# NOC list 2171 - Business analyst - Education needs to match



## IcemanSG (Jul 22, 2018)

Hi all,
I'm new to the forum. 

Please, can you answer my few queries?
1.
Does the education needs to match to the NOC List item 2171. Business Analyst.
Is it mandatory have Computer Engg or Comp Science as education?

I've 7.5 yrs exp as an IT Business Analyst but my education is all Management.
MBA in Finance.

If I get my education verified by WES & show my experience & provide all letters there won't be any points deducted (education to WES & Work ex to Immigration). 

2. 
For PNP as per my knowledge first we need to make an express entry EOI. Then when accepted. Then you can apply for PNP based on each province.
The provincial nomination is case to case based on each province.
The timing and needs to match & the skills also need to be matched.
Please can you someone share some light on the operational process.
I mean how does Express entry and PNP come in sync. I'm aware PNP is separate application & fees & admin process.

3.
Currently as per my estimations (IELTS) calculations is not 442 (approx cut off for ITA) Its around 430 or so Although if I score well I should be around 440.
What happens in case the total points do not meet ITA cut off. the application will be in their records. Do I have a deadline in between time to improve my scores by giving IELTS & getting better points?
Does it make sense to apply first then re take the test or get good points only then apply.

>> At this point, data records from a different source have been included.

theorem execRestart_out (s : State) (path : Path) (m : Nat) : ∃ t, execRestart path m s = .next t ∧ Tame true true false s t := by
  have h₀ := @Tame.refl true true false s
  generalize hs₀ : s = s₀ at h₀
  delta execRestart
  refine ⟨_, rfl, ?_⟩
  repeat' first
    | with_reducible assumption
    | refine fun _ => ?_
    | fail_if_no_progress lift_lets
    | (intro x; refine tame_cut (a := s₀) (x := x) ?_ ?_; subst x; rotate_left; (clear_value x; intro hx); rotate_right)
    | (intro x; subst x)
    | with_reducible apply State.writeField_tame
    | fail_if_no_progress with_reducible apply Tame.upd
    | with_reducible apply tame_ite
    | with_reducible apply tame_ite_fst
    | with_reducible apply when_tame
    | with_reducible apply each_tame
    | with_reducible apply foldl_tame
    | with_reducible apply foldl_tame_fst
    | split
    | simp only [id_eq]
    | dsimp only
    | fail_if_no_progress with_reducible refine Tame.updFree ?_ (by first | omega | (simp; done) | (split <;> omega))
    | with_reducible apply Tame.updClkAt
    | fail_if_no_progress with_reducible refine Tame.updFuse ?_ (by first | omega | (simp; done) | (split <;> omega))
    | fail_if_no_progress with_reducible refine Tame.updClk ?_ (by (first | omega | (simp_all [regsPut_wf, State.clkAt]; done) | (simp_all [regsPut_wf, State.clkAt]; omega))) (by (first | omega | (simp_all [regsPut_wf, State.clkAt]; done) | (simp_all [regsPut_wf, State.clkAt]; omega))) (by (first | omega | (simp_all [regsPut_wf, State.clkAt]; done) | (simp_all [regsPut_wf, State.clkAt]; omega)))
    | fail_if_no_progress with_reducible refine Tame.updRegs ?_ (by (first | omega | (simp_all [regsPut_wf, State.clkAt]; done) | (simp_all [regsPut_wf, State.clkAt]; omega))) (by (first | omega | (simp_all [regsPut_wf, State.clkAt]; done) | (simp_all [regsPut_wf, State.clkAt]; omega)))
    | fail_if_no_progress with_reducible refine Tame.updDram ?_ (by (first | omega | (simp_all [regsPut_wf, State.clkAt]; done) | (simp_all [regsPut_wf, State.clkAt]; omega))) (by (first | omega | (simp_all [regsPut_wf, State.clkAt]; done) | (simp_all [regsPut_wf, State.clkAt]; omega))) (by (first | omega | (simp_all [regsPut_wf, State.clkAt]; done) | (simp_all [regsPut_wf, State.clkAt]; omega)))

theorem execLayStallStatusClear_out (s : State) (half : Nat) : ∃ t, execLayStallStatusClear half s = .next t ∧ Tame true true false s t := by
  have h₀ := @Tame.refl true true false s
  generalize hs₀ : s = s₀ at h₀
  delta execLayStallStatusClear
  refine ⟨_, rfl, ?_⟩
  repeat' first
    | with_reducible assumption
    | refine fun _ => ?_
    | fail_if_no_progress lift_lets
    | (intro x; refine tame_cut (a := s₀) (x := x) ?_ ?_; subst x; rotate_left; (clear_value x; intro hx); rotate_right)
    | (intro x; subst x)
    | with_reducible apply State.writeField_tame
    | fail_if_no_progress with_reducible apply Tame.upd
    | with_reducible apply tame_ite
    | with_reducible apply tame_ite_fst
    | with_reducible apply when_tame
    | with_reducible apply each_tame
    | with_reducible apply foldl_tame
    | with_reducible apply foldl_tame_fst
    | split
    | simp only [id_eq]
    | dsimp only
    | fail_if_no_progress with_reducible refine Tame.updFree ?_ (by first | omega | (simp; done) | (split <;> omega))
    | with_reducible apply Tame.updClkAt
    | fail_if_no_progress with_reducible refine Tame.updFuse ?_ (by first | omega | (simp; done) | (split <;> omega))
    | fail_if_no_progress with_reducible refine Tame.updClk ?_ (by (first | omega | (simp_all [regsPut_wf, State.clkAt]; done) | (simp_all [regsPut_wf, State.clkAt]; omega))) (by (first | omega | (simp_all [regsPut_wf, State.clkAt]; done) | (simp_all [regsPut_wf, State.clkAt]; omega))) (by (first | omega | (simp_all [regsPut_wf, State.clkAt]; done) | (simp_all [regsPut_wf, State.clkAt]; omega)))
    | fail_if_no_progress with_reducible refine Tame.updRegs ?_ (by (first | omega | (simp_all [regsPut_wf, State.clkAt]; done) | (simp_all [regsPut_wf, State.clkAt]; omega))) (by (first | omega | (simp_all [regsPut_wf, State.clkAt]; done) | (simp_all [regsPut_wf, State.clkAt]; omega)))
    | fail_if_no_progress with_reducible refine Tame.updDram ?_ (by (first | omega | (simp_all [regsPut_wf, State.clkAt]; done) | (simp_all [regsPut_wf, State.clkAt]; omega))) (by (first | omega | (simp_all [regsPut_wf, State.clkAt]; done) | (simp_all [regsPut_wf, State.clkAt]; omega))) (by (first | omega | (simp_all [regsPut_wf, State.clkAt]; done) | (simp_all [regsPut_wf, State.clkAt]; omega)))

theorem execGranWrite_out (s : State) (path : Path) (gran : Nat) : ∃ t, execGranWrite path gran s = .next t ∧ Tame true true false s t := by
  have h₀ := @Tame.refl true true false s
  generalize hs₀ : s = s₀ at h₀
  delta execGranWrite
  refine ⟨_, rfl, ?_⟩
  repeat' first
    | with_reducible assumption
    | refine fun _ => ?_
    | fail_if_no_progress lift_lets
    | (intro x; refine tame_cut (a := s₀) (x := x) ?_ ?_; subst x; rotate_left; (clear_value x; intro hx); rotate_right)
    | (intro x; subst x)
    | with_reducible apply State.writeField_tame
    | fail_if_no_progress with_reducible apply Tame.upd
    | with_reducible apply tame_ite
    | with_reducible apply tame_ite_fst
    | with_reducible apply when_tame
    | with_reducible apply each_tame
    | with_reducible apply foldl_tame
    | with_reducible apply foldl_tame_fst
    | split
    | simp only [id_eq]
    | dsimp only
    | fail_if_no_progress with_reducible refine Tame.updFree ?_ (by first | omega | (simp; done) | (split <;> omega))
    | with_reducible apply Tame.updClkAt
    | fail_if_no_progress with_reducible refine Tame.updFuse ?_ (by first | omega | (simp; done) | (split <;> omega))
    | fail_if_no_progress with_reducible refine Tame.updClk ?_ (by (first | omega | (simp_all [regsPut_wf, State.clkAt]; done) | (simp_all [regsPut_wf, State.clkAt]; omega))) (by (first | omega | (simp_all [regsPut_wf, State.clkAt]; done) | (simp_all [regsPut_wf, State.clkAt]; omega))) (by (first | omega | (simp_all [regsPut_wf, State.clkAt]; done) | (simp_all [regsPut_wf, State.clkAt]; omega)))
    | fail_if_no_progress with_reducible refine Tame.updRegs ?_ (by (first | omega | (simp_all [regsPut_wf, State.clkAt]; done) | (simp_all [regsPut_wf, State.clkAt]; omega))) (by (first | omega | (simp_all [regsPut_wf, State.clkAt]; done) | (simp_all [regsPut_wf, State.clkAt]; omega)))
    | fail_if_no_progress with_reducible refine Tame.updDram ?_ (by (first | omega | (simp_all [regsPut_wf, State.clkAt]; done) | (simp_all [regsPut_wf, State.clkAt]; omega))) (by (first | omega | (simp_all [regsPut_wf, State.clkAt]; done) | (simp_all [regsPut_wf, State.clkAt]; omega))) (by (first | omega | (simp_all [regsPut_wf, State.clkAt]; done) | (simp_all [regsPut_wf, State.clkAt]; omega)))

theorem execHopLostLogClear_out (s : State) (path : Path) (half : Nat) : ∃ t, execHopLostLogClear path half s = .next t ∧ Tame true true false s t := by
  have h₀ := @Tame.refl true true false s
  generalize hs₀ : s = s₀ at h₀
  delta execHopLostLogClear
  refine ⟨_, rfl, ?_⟩
  repeat' first
    | with_reducible assumption
    | refine fun _ => ?_
    | fail_if_no_progress lift_lets
    | (intro x; refine tame_cut (a := s₀) (x := x) ?_ ?_; subst x; rotate_left; (clear_value x; intro hx); rotate_right)
    | (intro x; subst x)
    | with_reducible apply State.writeField_tame
    | fail_if_no_progress with_reducible apply Tame.upd
    | with_reducible apply tame_ite
    | with_reducible apply tame_ite_fst
    | with_reducible apply when_tame
    | with_reducible apply each_tame
    | with_reducible apply foldl_tame
    | with_reducible apply foldl_tame_fst
    | split
    | simp only [id_eq]
    | dsimp only
    | fail_if_no_progress with_reducible refine Tame.updFree ?_ (by first | omega | (simp; done) | (split <;> omega))
    | with_reducible apply Tame.updClkAt
    | fail_if_no_progress with_reducible refine Tame.updFuse ?_ (by first | omega | (simp; done) | (split <;> omega))
    | fail_if_no_progress with_reducible refine Tame.updClk ?_ (by (first | omega | (simp_all [regsPut_wf, State.clkAt]; done) | (simp_all [regsPut_wf, State.clkAt]; omega))) (by (first | omega | (simp_all [regsPut_wf, State.clkAt]; done) | (simp_all [regsPut_wf, State.clkAt]; omega))) (by (first | omega | (simp_all [regsPut_wf, State.clkAt]; done) | (simp_all [regsPut_wf, State.clkAt]; omega)))
    | fail_if_no_progress with_reducible refine Tame.updRegs ?_ (by (first | omega | (simp_all [regsPut_wf, State.clkAt]; done) | (simp_all [regsPut_wf, State.clkAt]; omega))) (by (first | omega | (simp_all [regsPut_wf, State.clkAt]; done) | (simp_all [regsPut_wf, State.clkAt]; omega)))
    | fail_if_no_progress with_reducible refine Tame.updDram ?_ (by (first | omega | (simp_all [regsPut_wf, State.clkAt]; done) | (simp_all [regsPut_wf, State.clkAt]; omega))) (by (first | omega | (simp_all [regsPut_wf, State.clkAt]; done) | (simp_all [regsPut_wf, State.clkAt]; omega))) (by (first | omega | (simp_all [regsPut_wf, State.clkAt]; done) | (simp_all [regsPut_wf, State.clkAt]; omega)))

theorem execHashLock_out (s : State) (path : Path) : ∃ t, execHashLock path s = .next t ∧ Tame true true false s t := by
  have h₀ := @Tame.refl true true false s
  generalize hs₀ : s = s₀ at h₀
  delta execHashLock
  refine ⟨_, rfl, ?_⟩
  repeat' first
    | with_reducible assumption
    | refine fun _ => ?_
    | fail_if_no_progress lift_lets
    | (intro x; refine tame_cut (a := s₀) (x := x) ?_ ?_; subst x; rotate_left; (clear_value x; intro hx); rotate_right)
    | (intro x; subst x)
    | with_reducible apply State.writeField_tame
    | fail_if_no_progress with_reducible apply Tame.upd
    | with_reducible apply tame_ite
    | with_reducible apply tame_ite_fst
    | with_reducible apply when_tame
    | with_reducible apply each_tame
    | with_reducible apply foldl_tame
    | with_reducible apply foldl_tame_fst
    | split
    | simp only [id_eq]
    | dsimp only
    | fail_if_no_progress with_reducible refine Tame.updFree ?_ (by first | omega | (simp; done) | (split <;> omega))
    | with_reducible apply Tame.updClkAt
    | fail_if_no_progress with_reducible refine Tame.updFuse ?_ (by first | omega | (simp; done) | (split <;> omega))
    | fail_if_no_progress with_reducible refine Tame.updClk ?_ (by (first | omega | (simp_all [regsPut_wf, State.clkAt]; done) | (simp_all [regsPut_wf, State.clkAt]; omega))) (by (first | omega | (simp_all [regsPut_wf, State.clkAt]; done) | (simp_all [regsPut_wf, State.clkAt]; omega))) (by (first | omega | (simp_all [regsPut_wf, State.clkAt]; done) | (simp_all [regsPut_wf, State.clkAt]; omega)))
    | fail_if_no_progress with_reducible refine Tame.updRegs ?_ (by (first | omega | (simp_all [regsPut_wf, State.clkAt]; done) | (simp_all [regsPut_wf, State.clkAt]; omega))) (by (first | omega | (simp_all [regsPut_wf, State.clkAt]; done) | (simp_all [regsPut_wf, State.clkAt]; omega)))
    | fail_if_no_progress with_reducible refine Tame.updDram ?_ (by (first | omega | (simp_all [regsPut_wf, State.clkAt]; done) | (simp_all [regsPut_wf, State.clkAt]; omega))) (by (first | omega | (simp_all [regsPut_wf, State.clkAt]; done) | (simp_all [regsPut_wf, State.clkAt]; omega))) (by (first | omega | (simp_all [regsPut_wf, State.clkAt]; done) | (simp_all [regsPut_wf, State.clkAt]; omega)))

Thank you all for your support.


----------



## IcemanSG (Jul 22, 2018)

Hello folks.

Please can anyone share info or direct me would be much greatfull

Sent from my SM-G935F using Tapatalk


----------



## IcemanSG (Jul 22, 2018)

*2171 education requirements*

As per CIC website --

Employment requirements
A bachelor's degree in computer science, computer systems engineering, software engineering, business administration or a related discipline or Completion of a college program in computer science is usually required.
Experience as a computer programmer is usually required.
Certification or training provided by software vendors may be required by some employers.

So Business Administration is mentioned. But will it be MBA IT or is it Computer s Plus IT MBA .
Ive studied Management through out Grad in international Biz & MBA finance & worked as BA for Financial projects. Hope its accepted.

TIA


----------